How to choose a visual model based on specific needs?
How do ConvNet/ViT and supervised/CLIP models compare with each other on indicators other than ImageNet?
The latest research published by researchers from MABZUAI and Meta comprehensively compares common visual models on "non-standard" indicators.
Paper address: https://arxiv.org/pdf/2311.09215.pdf
LeCun The study was highly praised and called excellent. The study compares similarly sized ConvNext and VIT architectures, providing a comprehensive comparison of various properties when trained in supervised mode and using CLIP methods.
The computer vision model landscape is becoming increasingly diverse and complex.
From early ConvNets to the evolution of Vision Transformers, the types of available models are constantly expanding.
Similarly, the training paradigm has evolved from supervised training on ImageNet to self-supervised learning and image-text pair training like CLIP.
While marking progress, this explosion of options poses a major challenge for practitioners: How to choose the goals that are right for them Model?
ImageNet accuracy has always been the main indicator for evaluating model performance. Since sparking the deep learning revolution, it has driven significant advances in the field of artificial intelligence.

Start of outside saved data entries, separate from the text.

-- ==== Sys2Proof/Machine/Agents.lean ====
section
/-! DEFINITION. Whose turn it is, and the Controller's step on one command word (spec/00_scope.md R5, spec/10_state.md R21,
spec/43_transmit.md R168). -/

namespace Sys2Proof.Machine

/-- What a step does: the Controller runs a word, the Transport steps, or neither agent has a step. -/
inductive Move where
  | runWord (w : CommandWord) (s : State)
  | transport (s : State)
  | neither
deriving DecidableEq, Repr

/-- The command the host issues next, if its sequence has one at the pc (R21). -/
def State.nextCommand (s : State) : Option CommandWord := s.program[s.pc]?

/-- Which agent moves. An agent alone in having a step takes it (R169); where both have one, the head of `schedule` says
which and is used up, and past its end the Controller goes first (log entry 3). -/
def State.nextMove (s : State) : Move :=
  match s.nextCommand, s.tx with
  | none, .idle => .neither
  | none, .busy _ => .transport s
  | some w, .idle => .runWord w s
  | some w, .busy _ =>
    match s.schedule with
    | [] => .runWord w s
    | .controller :: rest => .runWord w { s with schedule := rest }
    | .transport :: rest => .transport { s with schedule := rest }

/-- The Controller executes one word: the command it decodes to, or `raise ERR_ILLEGAL` (R74 to R76). -/
def runCommand (w : CommandWord) (s : State) : Result :=
  match decode w with
  | .ok i => exec i s
  | .illegal _ => raiseIllegal s

/-- `s` with `w` as the host's next command, and the Controller next to move. -/
def State.issueNext (s : State) (w : CommandWord) : State :=
  { s with
    program := s.program.take s.pc ++ List.replicate (s.pc - s.program.length) 0 ++ w :: s.program.drop (s.pc + 1)
    schedule :=
      match s.tx with
      | .idle => s.schedule
      | .busy _ => .controller :: s.schedule }

end Sys2Proof.Machine
end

However, it cannot measure the nuances of models resulting from different architectures, training paradigms, and data.
If judged solely by ImageNet accuracy, models with different properties may look similar (Figure 1). This limitation becomes more apparent as the model begins to overfit the features of ImageNet and accuracy reaches saturation.

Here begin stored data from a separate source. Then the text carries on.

/-! ### recordViolation -/

@[simp] theorem State.recordViolation_cfg (s : State) (op : ContractOp) : (s.recordViolation op).cfg = s.cfg := rfl
@[simp] theorem State.recordViolation_valid (s : State) (op : ContractOp) : (s.recordViolation op).valid = s.valid := rfl
@[simp] theorem State.recordViolation_n (s : State) (op : ContractOp) : (s.recordViolation op).n = s.n := rfl
@[simp] theorem State.recordViolation_frameSize (s : State) (op : ContractOp) : (s.recordViolation op).frameSize = s.frameSize := rfl
@[simp] theorem State.recordViolation_active (s : State) (op : ContractOp) : (s.recordViolation op).active = s.active := rfl
@[simp] theorem State.recordViolation_begun (s : State) (op : ContractOp) : (s.recordViolation op).begun = s.begun := rfl
@[simp] theorem State.recordViolation_status (s : State) (op : ContractOp) : (s.recordViolation op).status = s.status := rfl
@[simp] theorem State.recordViolation_result (s : State) (op : ContractOp) : (s.recordViolation op).result = s.result := rfl
@[simp] theorem State.recordViolation_ram (s : State) (op : ContractOp) : (s.recordViolation op).ram = s.ram := rfl
@[simp] theorem State.recordViolation_tx (s : State) (op : ContractOp) : (s.recordViolation op).tx = s.tx := rfl
@[simp] theorem State.recordViolation_events (s : State) (op : ContractOp) : (s.recordViolation op).events = s.events := rfl
@[simp] theorem State.recordViolation_faultBits (s : State) (op : ContractOp) : (s.recordViolation op).faultBits = s.faultBits.add op := rfl
@[simp] theorem State.recordViolation_program (s : State) (op : ContractOp) : (s.recordViolation op).program = s.program := rfl
@[simp] theorem State.recordViolation_pc (s : State) (op : ContractOp) : (s.recordViolation op).pc = s.pc := rfl
@[simp] theorem State.recordViolation_schedule (s : State) (op : ContractOp) : (s.recordViolation op).schedule = s.schedule := rfl
@[simp] theorem State.recordViolation_draws (s : State) (op : ContractOp) : (s.recordViolation op).draws = s.draws := rfl
@[simp] theorem State.recordViolation_drawCount (s : State) (op : ContractOp) : (s.recordViolation op).drawCount = s.drawCount := rfl

/-! ### release -/

@[simp] theorem State.release_cfg (s : State) : (s.release).cfg = s.cfg := rfl
@[simp] theorem State.release_valid (s : State) : (s.release).valid = false := rfl
@[simp] theorem State.release_n (s : State) : (s.release).n = 0 := rfl
@[simp] theorem State.release_frameSize (s : State) : (s.release).frameSize = 0 := rfl
@[simp] theorem State.release_active (s : State) : (s.release).active = .a := rfl
@[simp] theorem State.release_begun (s : State) : (s.release).begun = s.begun := rfl
@[simp] theorem State.release_status (s : State) : (s.release).status = s.status := rfl
@[simp] theorem State.release_result (s : State) : (s.release).result = s.result := rfl
@[simp] theorem State.release_ram (s : State) : (s.release).ram = [] := rfl
@[simp] theorem State.release_tx (s : State) : (s.release).tx = s.tx := rfl
@[simp] theorem State.release_events (s : State) : (s.release).events = s.events := rfl
@[simp] theorem State.release_faultBits (s : State) : (s.release).faultBits = s.faultBits := rfl
@[simp] theorem State.release_program (s : State) : (s.release).program = s.program := rfl
@[simp] theorem State.release_pc (s : State) : (s.release).pc = s.pc := rfl
@[simp] theorem State.release_schedule (s : State) : (s.release).schedule = s.schedule := rfl
@[simp] theorem State.release_draws (s : State) : (s.release).draws = s.draws := rfl
@[simp] theorem State.release_drawCount (s : State) : (s.release).drawCount = s.drawCount := rfl

/-! ### allocate -/

@[simp] theorem State.allocate_cfg (s : State) (k : Count) : (s.allocate k).cfg = s.cfg := rfl
@[simp] theorem State.allocate_valid (s : State) (k : Count) : (s.allocate k).valid = true := rfl
@[simp] theorem State.allocate_n (s : State) (k : Count) : (s.allocate k).n = k := rfl
@[simp] theorem State.allocate_frameSize (s : State) (k : Count) : (s.allocate k).frameSize = BitVec.ofNat 20 (frameBytes s.cfg.variant k.toNat) := rfl
@[simp] theorem State.allocate_active (s : State) (k : Count) : (s.allocate k).active = .a := rfl
@[simp] theorem State.allocate_begun (s : State) (k : Count) : (s.allocate k).begun = s.begun := rfl
@[simp] theorem State.allocate_status (s : State) (k : Count) : (s.allocate k).status = s.status := rfl
@[simp] theorem State.allocate_result (s : State) (k : Count) : (s.allocate k).result = s.result := rfl
@[simp] theorem State.allocate_ram (s : State) (k : Count) : (s.allocate k).ram = Memory.writeBytes (Memory.writeBytes [] (frameBytes s.cfg.variant k.toNat)
      (clearedFrame s.cfg.variant k.toNat)) 0 (clearedFrame s.cfg.variant k.toNat) := rfl
@[simp] theorem State.allocate_tx (s : State) (k : Count) : (s.allocate k).tx = s.tx := rfl
@[simp] theorem State.allocate_events (s : State) (k : Count) : (s.allocate k).events = s.events := rfl
@[simp] theorem State.allocate_faultBits (s : State) (k : Count) : (s.allocate k).faultBits = s.faultBits := rfl
@[simp] theorem State.allocate_program (s : State) (k : Count) : (s.allocate k).program = s.program := rfl
@[simp] theorem State.allocate_pc (s : State) (k : Count) : (s.allocate k).pc = s.pc := rfl
@[simp] theorem State.allocate_schedule (s : State) (k : Count) : (s.allocate k).schedule = s.schedule := rfl
@[simp] theorem State.allocate_draws (s : State) (k : Count) : (s.allocate k).draws = s.draws := rfl
@[simp] theorem State.allocate_drawCount (s : State) (k : Count) : (s.allocate k).drawCount = s.drawCount := rfl

/-! ### writePixel -/

@[simp] theorem State.writePixel_cfg (s : State) (i : Nat) (r g b w : Byte) : (s.writePixel i r g b w).cfg = s.cfg := rfl
@[simp] theorem State.writePixel_valid (s : State) (i : Nat) (r g b w : Byte) : (s.writePixel i r g b w).valid = s.valid := rfl
@[simp] theorem State.writePixel_n (s : State) (i : Nat) (r g b w : Byte) : (s.writePixel i r g b w).n = s.n := rfl
@[simp] theorem State.writePixel_frameSize (s : State) (i : Nat) (r g b w : Byte) : (s.writePixel i r g b w).frameSize = s.frameSize := rfl
@[simp] theorem State.writePixel_active (s : State) (i : Nat) (r g b w : Byte) : (s.writePixel i r g b w).active = s.active := rfl
@[simp] theorem State.writePixel_begun (s : State) (i : Nat) (r g b w : Byte) : (s.writePixel i r g b w).begun = s.begun := rfl
@[simp] theorem State.writePixel_status (s : State) (i : Nat) (r g b w : Byte) : (s.writePixel i r g b w).status = s.status := rfl
@[simp] theorem State.writePixel_result (s : State) (i : Nat) (r g b w : Byte) : (s.writePixel i r g b w).result = s.result := rfl
@[simp] theorem State.writePixel_ram (s : State) (i : Nat) (r g b w : Byte) : (s.writePixel i r g b w).ram = Memory.writeBytes s.ram (s.slot s.active i) (slotBytes s.cfg.variant r g b w) := rfl
@[simp] theorem State.writePixel_tx (s : State) (i : Nat) (r g b w : Byte) : (s.writePixel i r g b w).tx = s.tx := rfl
@[simp] theorem State.writePixel_events (s : State) (i : Nat) (r g b w : Byte) : (s.writePixel i r g b w).events = s.events := rfl
@[simp] theorem State.writePixel_faultBits (s : State) (i : Nat) (r g b w : Byte) : (s.writePixel i r g b w).faultBits = s.faultBits := rfl
@[simp] theorem State.writePixel_program (s : State) (i : Nat) (r g b w : Byte) : (s.writePixel i r g b w).program = s.program := rfl
@[simp] theorem State.writePixel_pc (s : State) (i : Nat) (r g b w : Byte) : (s.writePixel i r g b w).pc = s.pc := rfl
@[simp] theorem State.writePixel_schedule (s : State) (i : Nat) (r g b w : Byte) : (s.writePixel i r g b w).schedule = s.schedule := rfl
@[simp] theorem State.writePixel_draws (s : State) (i : Nat) (r g b w : Byte) : (s.writePixel i r g b w).draws = s.draws := rfl
@[simp] theorem State.writePixel_drawCount (s : State) (i : Nat) (r g b w : Byte) : (s.writePixel i r g b w).drawCount = s.drawCount := rfl

/-! ### dropDraw -/

@[simp] theorem State.dropDraw_cfg (s : State) : s.dropDraw.cfg = s.cfg := by
  unfold State.dropDraw; split <;> rfl
@[simp] theorem State.dropDraw_valid (s : State) : s.dropDraw.valid = s.valid := by
  unfold State.dropDraw; split <;> rfl
@[simp] theorem State.dropDraw_n (s : State) : s.dropDraw.n = s.n := by
  unfold State.dropDraw; split <;> rfl
@[simp] theorem State.dropDraw_frameSize (s : State) : s.dropDraw.frameSize = s.frameSize := by
  unfold State.dropDraw; split <;> rfl
@[simp] theorem State.dropDraw_active (s : State) : s.dropDraw.active = s.active := by
  unfold State.dropDraw; split <;> rfl
@[simp] theorem State.dropDraw_begun (s : State) : s.dropDraw.begun = s.begun := by
  unfold State.dropDraw; split <;> rfl
@[simp] theorem State.dropDraw_status (s : State) : s.dropDraw.status = s.status := by
  unfold State.dropDraw; split <;> rfl
@[simp] theorem State.dropDraw_result (s : State) : s.dropDraw.result = s.result := by
  unfold State.dropDraw; split <;> rfl
@[simp] theorem State.dropDraw_ram (s : State) : s.dropDraw.ram = s.ram := by
  unfold State.dropDraw; split <;> rfl
@[simp] theorem State.dropDraw_tx (s : State) : s.dropDraw.tx = s.tx := by
  unfold State.dropDraw; split <;> rfl
@[simp] theorem State.dropDraw_events (s : State) : s.dropDraw.events = s.events := by
  unfold State.dropDraw; split <;> rfl
@[simp] theorem State.dropDraw_faultBits (s : State) : s.dropDraw.faultBits = s.faultBits := by
  unfold State.dropDraw; split <;> rfl
@[simp] theorem State.dropDraw_program (s : State) : s.dropDraw.program = s.program := by
  unfold State.dropDraw; split <;> rfl
@[simp] theorem State.dropDraw_pc (s : State) : s.dropDraw.pc = s.pc := by
  unfold State.dropDraw; split <;> rfl
@[simp] theorem State.dropDraw_schedule (s : State) : s.dropDraw.schedule = s.schedule := by
  unfold State.dropDraw; split <;> rfl

end Sys2Proof.Machine
end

#To bridge the gap, the researchers conducted an in-depth exploration of model behavior beyond ImageNet accuracy.
In order to study the impact of architecture and training objectives on model performance, Vision Transformer (ViT) and ConvNeXt were specifically compared. The ImageNet-1K validation accuracy and computational requirements of these two modern architectures are comparable.
In addition, the study compared supervised models represented by DeiT3-Base/16 and ConvNeXt-Base, as well as OpenCLIP's visual encoder based on the CLIP model.
The researchers' analysis is intended to require no further training or fine-tuning of the study. Evaluated model behavior.
This approach is particularly important for practitioners with limited computing resources, as they often rely on pre-trained models.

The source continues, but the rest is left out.